Dataset entries
:::

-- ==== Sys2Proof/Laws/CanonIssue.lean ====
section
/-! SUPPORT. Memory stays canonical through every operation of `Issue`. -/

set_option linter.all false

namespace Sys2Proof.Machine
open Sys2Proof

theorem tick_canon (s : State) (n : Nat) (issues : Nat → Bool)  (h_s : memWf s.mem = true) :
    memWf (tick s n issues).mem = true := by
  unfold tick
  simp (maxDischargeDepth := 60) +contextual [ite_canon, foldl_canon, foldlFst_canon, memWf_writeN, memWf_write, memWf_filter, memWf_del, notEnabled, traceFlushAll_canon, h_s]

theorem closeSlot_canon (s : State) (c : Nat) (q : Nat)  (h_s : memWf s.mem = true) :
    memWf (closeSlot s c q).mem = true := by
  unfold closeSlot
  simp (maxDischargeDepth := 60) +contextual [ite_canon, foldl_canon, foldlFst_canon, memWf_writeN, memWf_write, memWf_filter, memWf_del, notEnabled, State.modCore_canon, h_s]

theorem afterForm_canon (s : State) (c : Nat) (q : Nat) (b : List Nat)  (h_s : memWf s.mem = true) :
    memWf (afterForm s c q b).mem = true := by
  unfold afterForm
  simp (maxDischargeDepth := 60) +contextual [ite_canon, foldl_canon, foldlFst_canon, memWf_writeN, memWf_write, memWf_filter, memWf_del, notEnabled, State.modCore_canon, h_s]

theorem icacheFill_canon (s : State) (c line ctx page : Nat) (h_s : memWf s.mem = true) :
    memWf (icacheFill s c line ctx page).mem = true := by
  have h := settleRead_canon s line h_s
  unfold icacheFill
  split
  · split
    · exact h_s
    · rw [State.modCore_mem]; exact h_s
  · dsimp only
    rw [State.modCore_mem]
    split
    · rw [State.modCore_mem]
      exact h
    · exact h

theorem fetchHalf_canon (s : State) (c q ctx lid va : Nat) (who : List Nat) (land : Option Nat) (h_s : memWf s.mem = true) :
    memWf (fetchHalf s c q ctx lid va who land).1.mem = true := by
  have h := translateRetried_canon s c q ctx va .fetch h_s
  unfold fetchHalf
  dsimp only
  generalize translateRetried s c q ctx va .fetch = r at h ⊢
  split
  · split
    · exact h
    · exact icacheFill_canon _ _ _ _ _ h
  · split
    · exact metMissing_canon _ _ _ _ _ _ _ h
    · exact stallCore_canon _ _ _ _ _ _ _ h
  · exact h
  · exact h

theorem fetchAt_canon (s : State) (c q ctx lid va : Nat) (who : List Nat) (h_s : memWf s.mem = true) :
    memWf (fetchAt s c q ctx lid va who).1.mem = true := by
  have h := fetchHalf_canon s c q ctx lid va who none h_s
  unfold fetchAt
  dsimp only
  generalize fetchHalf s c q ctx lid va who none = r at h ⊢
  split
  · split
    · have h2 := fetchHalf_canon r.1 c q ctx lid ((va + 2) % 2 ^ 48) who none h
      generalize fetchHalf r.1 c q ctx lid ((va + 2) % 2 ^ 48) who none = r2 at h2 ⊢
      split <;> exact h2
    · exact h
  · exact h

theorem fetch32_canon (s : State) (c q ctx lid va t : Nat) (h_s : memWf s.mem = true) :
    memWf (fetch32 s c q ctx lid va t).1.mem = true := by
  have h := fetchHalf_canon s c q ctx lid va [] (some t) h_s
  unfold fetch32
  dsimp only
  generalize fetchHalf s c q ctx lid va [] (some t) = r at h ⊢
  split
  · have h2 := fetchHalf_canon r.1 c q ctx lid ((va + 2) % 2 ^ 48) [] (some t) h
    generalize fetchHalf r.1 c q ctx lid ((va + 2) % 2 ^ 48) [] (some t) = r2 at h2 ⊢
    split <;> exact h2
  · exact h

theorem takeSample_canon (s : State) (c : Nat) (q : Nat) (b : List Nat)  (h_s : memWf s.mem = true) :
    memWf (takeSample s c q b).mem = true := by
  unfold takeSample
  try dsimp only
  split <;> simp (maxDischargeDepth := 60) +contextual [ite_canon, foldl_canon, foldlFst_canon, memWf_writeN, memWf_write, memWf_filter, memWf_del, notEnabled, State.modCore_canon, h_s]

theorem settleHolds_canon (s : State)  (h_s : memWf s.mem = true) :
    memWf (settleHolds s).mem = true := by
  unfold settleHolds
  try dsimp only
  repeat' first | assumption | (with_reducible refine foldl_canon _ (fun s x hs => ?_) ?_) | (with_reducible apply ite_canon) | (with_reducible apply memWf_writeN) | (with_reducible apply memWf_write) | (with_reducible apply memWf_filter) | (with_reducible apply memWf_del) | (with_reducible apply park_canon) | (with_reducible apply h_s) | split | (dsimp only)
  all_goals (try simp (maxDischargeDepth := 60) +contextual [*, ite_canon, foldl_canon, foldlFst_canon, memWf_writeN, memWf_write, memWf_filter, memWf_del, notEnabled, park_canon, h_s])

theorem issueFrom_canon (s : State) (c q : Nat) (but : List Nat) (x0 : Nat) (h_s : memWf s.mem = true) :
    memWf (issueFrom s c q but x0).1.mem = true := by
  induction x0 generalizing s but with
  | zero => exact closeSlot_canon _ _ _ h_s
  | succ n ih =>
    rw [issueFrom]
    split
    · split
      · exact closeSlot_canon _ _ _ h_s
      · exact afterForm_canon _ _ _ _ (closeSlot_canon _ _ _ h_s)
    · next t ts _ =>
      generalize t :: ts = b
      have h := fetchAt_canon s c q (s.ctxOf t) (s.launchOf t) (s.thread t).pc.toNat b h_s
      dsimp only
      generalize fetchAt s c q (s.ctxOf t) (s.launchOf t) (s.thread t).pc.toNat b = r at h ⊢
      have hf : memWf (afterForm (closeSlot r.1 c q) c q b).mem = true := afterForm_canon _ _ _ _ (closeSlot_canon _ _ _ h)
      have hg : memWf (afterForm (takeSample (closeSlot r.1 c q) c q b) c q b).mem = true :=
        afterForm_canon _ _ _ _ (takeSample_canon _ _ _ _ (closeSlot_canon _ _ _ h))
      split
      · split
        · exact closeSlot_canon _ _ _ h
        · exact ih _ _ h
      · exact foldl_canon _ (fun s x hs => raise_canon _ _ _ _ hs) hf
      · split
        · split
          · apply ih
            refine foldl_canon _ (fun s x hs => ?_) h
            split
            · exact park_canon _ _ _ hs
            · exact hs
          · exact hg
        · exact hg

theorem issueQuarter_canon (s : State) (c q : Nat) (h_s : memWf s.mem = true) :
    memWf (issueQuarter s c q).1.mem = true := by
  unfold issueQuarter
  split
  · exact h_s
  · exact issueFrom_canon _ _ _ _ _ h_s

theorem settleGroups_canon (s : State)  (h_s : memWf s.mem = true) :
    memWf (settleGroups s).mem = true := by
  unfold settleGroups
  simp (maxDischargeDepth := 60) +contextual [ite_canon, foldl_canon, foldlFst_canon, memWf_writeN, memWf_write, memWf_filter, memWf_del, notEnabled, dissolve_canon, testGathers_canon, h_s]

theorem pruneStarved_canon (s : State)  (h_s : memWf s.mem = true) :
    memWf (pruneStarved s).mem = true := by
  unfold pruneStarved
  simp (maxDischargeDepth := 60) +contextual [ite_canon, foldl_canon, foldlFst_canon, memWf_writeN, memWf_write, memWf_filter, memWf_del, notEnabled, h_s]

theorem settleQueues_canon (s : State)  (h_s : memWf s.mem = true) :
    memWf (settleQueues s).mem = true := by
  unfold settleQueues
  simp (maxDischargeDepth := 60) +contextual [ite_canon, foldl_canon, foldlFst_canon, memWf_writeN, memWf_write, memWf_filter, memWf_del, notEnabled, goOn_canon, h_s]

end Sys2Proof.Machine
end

:::

## EXERCISE AIM
Among the entries above, identify all lines with "land" and copy them.

## THE ANSWER
theorem fetchHalf_canon (s : State) (c q ctx lid va : Nat) (who : List Nat) (land : Option Nat) (h_s : memWf s.mem = true) :
    memWf (fetchHalf s c q ctx lid va who land).1.mem = true := by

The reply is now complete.